(2000) JLP 45: 115-135
DISCOURSE AND DEFIANCE: LAW, HEALING, AND THE IMPLICATIONS OF COMMUNITIES IN RESISTANCE
Jo-Anne Fiske and Patty J. Ginn
Abstract
The study of legal pluralism has hitherto focused on issues of jurisdiction, contestations and contradictions in legal doctrines and practices. In this paper we turn our attention to pluralism embedded in a single legal order, Canadian criminal law. Grounding our work in a notion of the discursive formation of identity we explore the manner in which two Canadian men, one a bishop of the Roman Catholic Church, the other a convicted abuser, select spiritual and psychological socio-legal discourses of transgression and transcendence as they defend themselves from charges couched in conventional legal categories; the bishop denying rape and indecent assault, the other attempting to avoid accepting responsibility for his violence.
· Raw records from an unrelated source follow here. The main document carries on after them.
-- ==== Sys2Proof/Machine/Page.lean ====
section
/-! DEFINITION. Page pools, page-in, pg.map and pg.inv, and what the host does to translations (R241, R246, R249, R251 to
R254). -/

namespace Sys2Proof.Machine

/-- A team that waits in a way, in a slot: that of the active bank first, then that of the shadow bank. -/
def waitingKey (s : State) (core slot : Nat) (p : Team → Bool) : Option Nat :=
  let c := s.core core
  ([teamKey core c.active slot, teamKey core c.shadow slot]).find? fun k => match s.team k with | some t => p t | none => false

/-! ## Pools (R251, R265, R278) -/

/-- Whom a record of a pool operation names (R248). -/
structure Who where
  oid : Nat
  va : Nat
  acc : Nat
  core : Nat
  slot : Nat
  deriving DecidableEq, Repr

/-- A team, for the records of its allocations and frees. -/
def teamWho (t : Team) (k : Nat) : Who := { oid := t.oid, va := 0, acc := 0, core := keyCore k, slot := keySlot k }

/-- A record of a pool operation: POOL_FULL or BAD_POOL with the frame or block. -/
def poolRecord (s : State) (p : Nat) (w : Who) (reason x : Nat) : State := pageRecord s p w.oid w.va reason w.acc w.core w.slot 0 x

/-- The physical address of a pool descriptor from its tier-0 segment offset. -/
def poolPa (s : State) (p off : Nat) : Option Nat := segPa s p 0 off

/-- The descriptor offset of a page pool: 0 HBM, 1 LPDDR-6. -/
def pagePool (s : State) (p tier : Nat) : Nat := if tier = 1 then (s.part p).poolLp.toNat else (s.part p).poolHbm.toNat

def poolCount (s : State) (p off : Nat) : Nat := match poolPa s p off with | some pa => homeNat s pa 8 | none => 0

/-- The fields of a pool's descriptor, its first granule, hold an uncorrectable error (R256). -/
def poolBad (s : State) (p off : Nat) : Bool := match poolPa s p off with | some pa => badAt s pa 32 | none => false

/-- PoolPop: the last entry of the array; none when the pool is empty or the entry cannot be reached. What the descriptor's zero bytes
hold is not looked at (log entry 66). Where the descriptor or the entry holds an uncorrectable error, nothing is popped and the error is
recorded (R256, log entry 75). -/
def poolPop (s : State) (p off : Nat) (w : Who) : State × Option Nat :=
  match poolPa s p off with
  | none => (s, none)
  | some pa =>
    if badAt s pa 32 then (poolRecord s p w rUncorrData 0, none)
    else
      let n := homeNat s pa 8
      if n = 0 then (s, none)
      else
        match segPa s p 0 (homeNat s (pa + 8) 8 + 8 * (n - 1)) with
        | none => (s, none)
        | some q => if badAt s q 8 then (poolRecord s p w rUncorrData 0, none) else (homePutNat s none pa 8 (n - 1), some (homeNat s q 8))

/-- PoolPush: a push at capacity stores nothing and writes a POOL_FULL record; one that meets an uncorrectable error stores nothing and
records that (R256, log entry 75). -/
def poolPush (s : State) (p off : Nat) (w : Who) (x : Nat) : State :=
  match poolPa s p off with
  | none => poolRecord s p w rPoolFull x
  | some pa =>
    if badAt s pa 32 then poolRecord s p w rUncorrData x
    else
      let n := homeNat s pa 8
      match if homeNat s (pa + 16) 8 ≤ n then none else segPa s p 0 (homeNat s (pa + 8) 8 + 8 * n) with
      | none => poolRecord s p w rPoolFull x
      | some q => if badAt s q 8 then poolRecord s p w rUncorrData x else homePutNat (homePutNat s none q 8 x) none pa 8 (n + 1)

/-- A frame keeps the rule of R251 for its tier. -/
def frameGood (s : State) (p tier f : Nat) : Bool := decide (f % 2 ^ 18 = 0) && (segPa s p tier f).isSome

/-- What an allocation comes to. -/
inductive Got (α : Type) where
  | ok (x : α)
  | quota
  | empty
  | bad

/-- Frames pushed back, in the order they were popped. -/
def pushBack (s : State) (p : Nat) (w : Who) (fs : List (Nat × Nat)) : State :=
  fs.foldl (fun st f => poolPush st p (pagePool st p f.1) w f.2) s

/-- Frames popped one at a time, one for each tier listed. -/
def popFrames (p : Nat) (w : Who) : List Nat → List (Nat × Nat) → State → State × Got (List (Nat × Nat))
  | [], got, s => (s, .ok got)
  | tier :: r, got, s =>
    let x := poolPop s p (pagePool s p tier) w
    match x.2 with
    | none => (pushBack x.1 p w got, .empty)
    | some f =>
      if frameGood x.1 p tier f then popFrames p w r (got ++ [(tier, f)]) x.1
      else (pushBack (poolRecord x.1 p w rBadPool f) p w got, .bad)

/-- USED raised or lowered by a number of frames (R252). -/
def chargeUsed (s : State) (p n : Nat) : State := let q := s.part p; s.setPart p { q with used := q.used + n }
def refundUsed (s : State) (p n : Nat) : State := let q := s.part p; s.setPart p { q with used := q.used - n }

/-- Frames for the tiers listed: quota first, then the pools' counts, then the pops; each frame zeroed and charged
(R251, R252). A pool whose descriptor holds an uncorrectable error gives none (log entry 75). -/
def allocFrames (s : State) (p : Nat) (w : Who) (tiers : List Nat) : State × Got (List Nat) :=
  let q := s.part p
  if q.quota.toNat < q.used + tiers.length then (s, .quota)
  else if tiers.any fun i => poolBad s p (pagePool s p i) then (poolRecord s p w rUncorrData 0, .empty)
  else if poolCount s p (pagePool s p 0) < tiers.count 0 ∨ poolCount s p (pagePool s p 1) < tiers.count 1 then (s, .empty)
  else
    let x := popFrames p w tiers [] s
    match x.2 with
    | .ok fs =>
      let s1 := fs.foldl (fun st f => match segPa st p f.1 f.2 with | some pa => homeZero st pa (2 ^ 18) | none => st) x.1
      (chargeUsed s1 p tiers.length, .ok (fs.map (·.2)))
    | .quota => (x.1, .quota)
    | .empty => (x.1, .empty)
    | .bad => (x.1, .bad)

/-! ## Words that the part reaches by virtual address (R348) -/

/-- An address that a record holds. -/
def xva (n : Nat) : Nat := extVA (BitVec.ofNat 64 n)

/-- The physical address of a word: through the pages that were translated, or by a walk. -/
def stPa (s : State) (oid : Nat) (pg : Table Nat) (va : Nat) : Option Nat :=
  match pg.find (va / 2 ^ 18) with
  | some b => some (b + va % 2 ^ 18)
  | none => match walk s oid va accR with | .ok pa _ _ _ => if isPeer pa then none else some pa | _ => none

/-- D of the leaf of an address before its page is written (R245). -/
def touchD (s : State) (cl oid va : Nat) : State :=
  match tlbFind (s.cluster cl) oid va with
  | some _ => setD s cl oid va
  | none => match walk s oid va accW with | .ok _ q e _ => if pteD e then s else homePutNat s none q 8 (homeNat s q 8 ||| 0x80) | _ => s

/-- Bytes written by the part for a team at their home slices. -/
def stWrite (s : State) (k : Nat) (t : Team) (pg : Table Nat) (va : Nat) (bs : List Byte) : State :=
  (cutPages (bs.length / 2 ^ 18 + 2) va bs.length).foldl (fun st c =>
    match stPa st t.oid pg c.1 with
    | some pa =>
      let s1 := settlePhys (touchD st (clusterOf (keyCore k)) t.oid c.1) k pa c.2
      refreshPhys (homePut s1 (some t.kernel) pa ((bs.drop (c.1 - va)).take c.2)) k pa c.2
    | none => st) s

/-- A little-endian number written by the part. -/
def stPut (s : State) (k : Nat) (t : Team) (pg : Table Nat) (va n v : Nat) : State := stWrite s k t pg va (leBytes n v)

/-- The EDIT that a team holds for an edit that goes no further is cleared (R282). -/
def freeEdit (s : State) (k : Nat) (t : Team) : State :=
  match t.holdsEdit with
  | none => s
  | some va => (stPut s k t [] (va + 21) 1 0).modTeam k fun u => { u with holdsEdit := none }

/-- Physical bytes that an access reaches at the home slice: what the team has in flight there is finished, and the copies in the issuing
L1 are written back and invalidated (R181, R211). -/
def leavePhys (s : State) (k pa n : Nat) : State := flushPhys (settlePhys s k pa n) (keyCore k) pa n

/-- A compare-and-swap of the part for a team, as an atomic of its own is. -/
def casEntry (s : State) (k pa : Nat) (old new : W64) : State × Bool := homeCas (leavePhys s k pa 8) pa old new

/-! ## Page-in (R246) -/

/-- The bytes listed in a range of physical memory. -/
def listedIn (s : State) (pa n : Nat) : List (Nat × Byte) :=
  let a := if 2 ^ 48 ≤ pa then hostAddr s pa else pa
  ((if 2 ^ 48 ≤ pa then s.hostMem else s.mem).filter fun c => decide (a ≤ c.1 ∧ c.1 < a + n)).map fun c => (c.1 - a, c.2)

/-- n bytes copied between ranges that do not overlap. -/
def copyRange (s : State) (src dst n : Nat) : State :=
  (listedIn s src n).foldl (fun st c => rawWrite st (dst + c.1) [c.2]) (homeZero s dst n)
By contrasting their discursive manoeuvres with those of the women they have harmed - who embrace discourses of colonialism and feminism - we explore the consequences of the legal system's attempt to accommodate alternative notions of social justice that are grounded in concepts of healing.
We argue that the manner in which we have conventionally conceptualised legal pluralism is now in question. It is time to turn our gaze to the construction of plural legalisms and to ask how, and with what implications, some citizens are enabled to re-construct their identity and subject positions (embedded in strong and persuasive cultural narratives) before the law while others are not.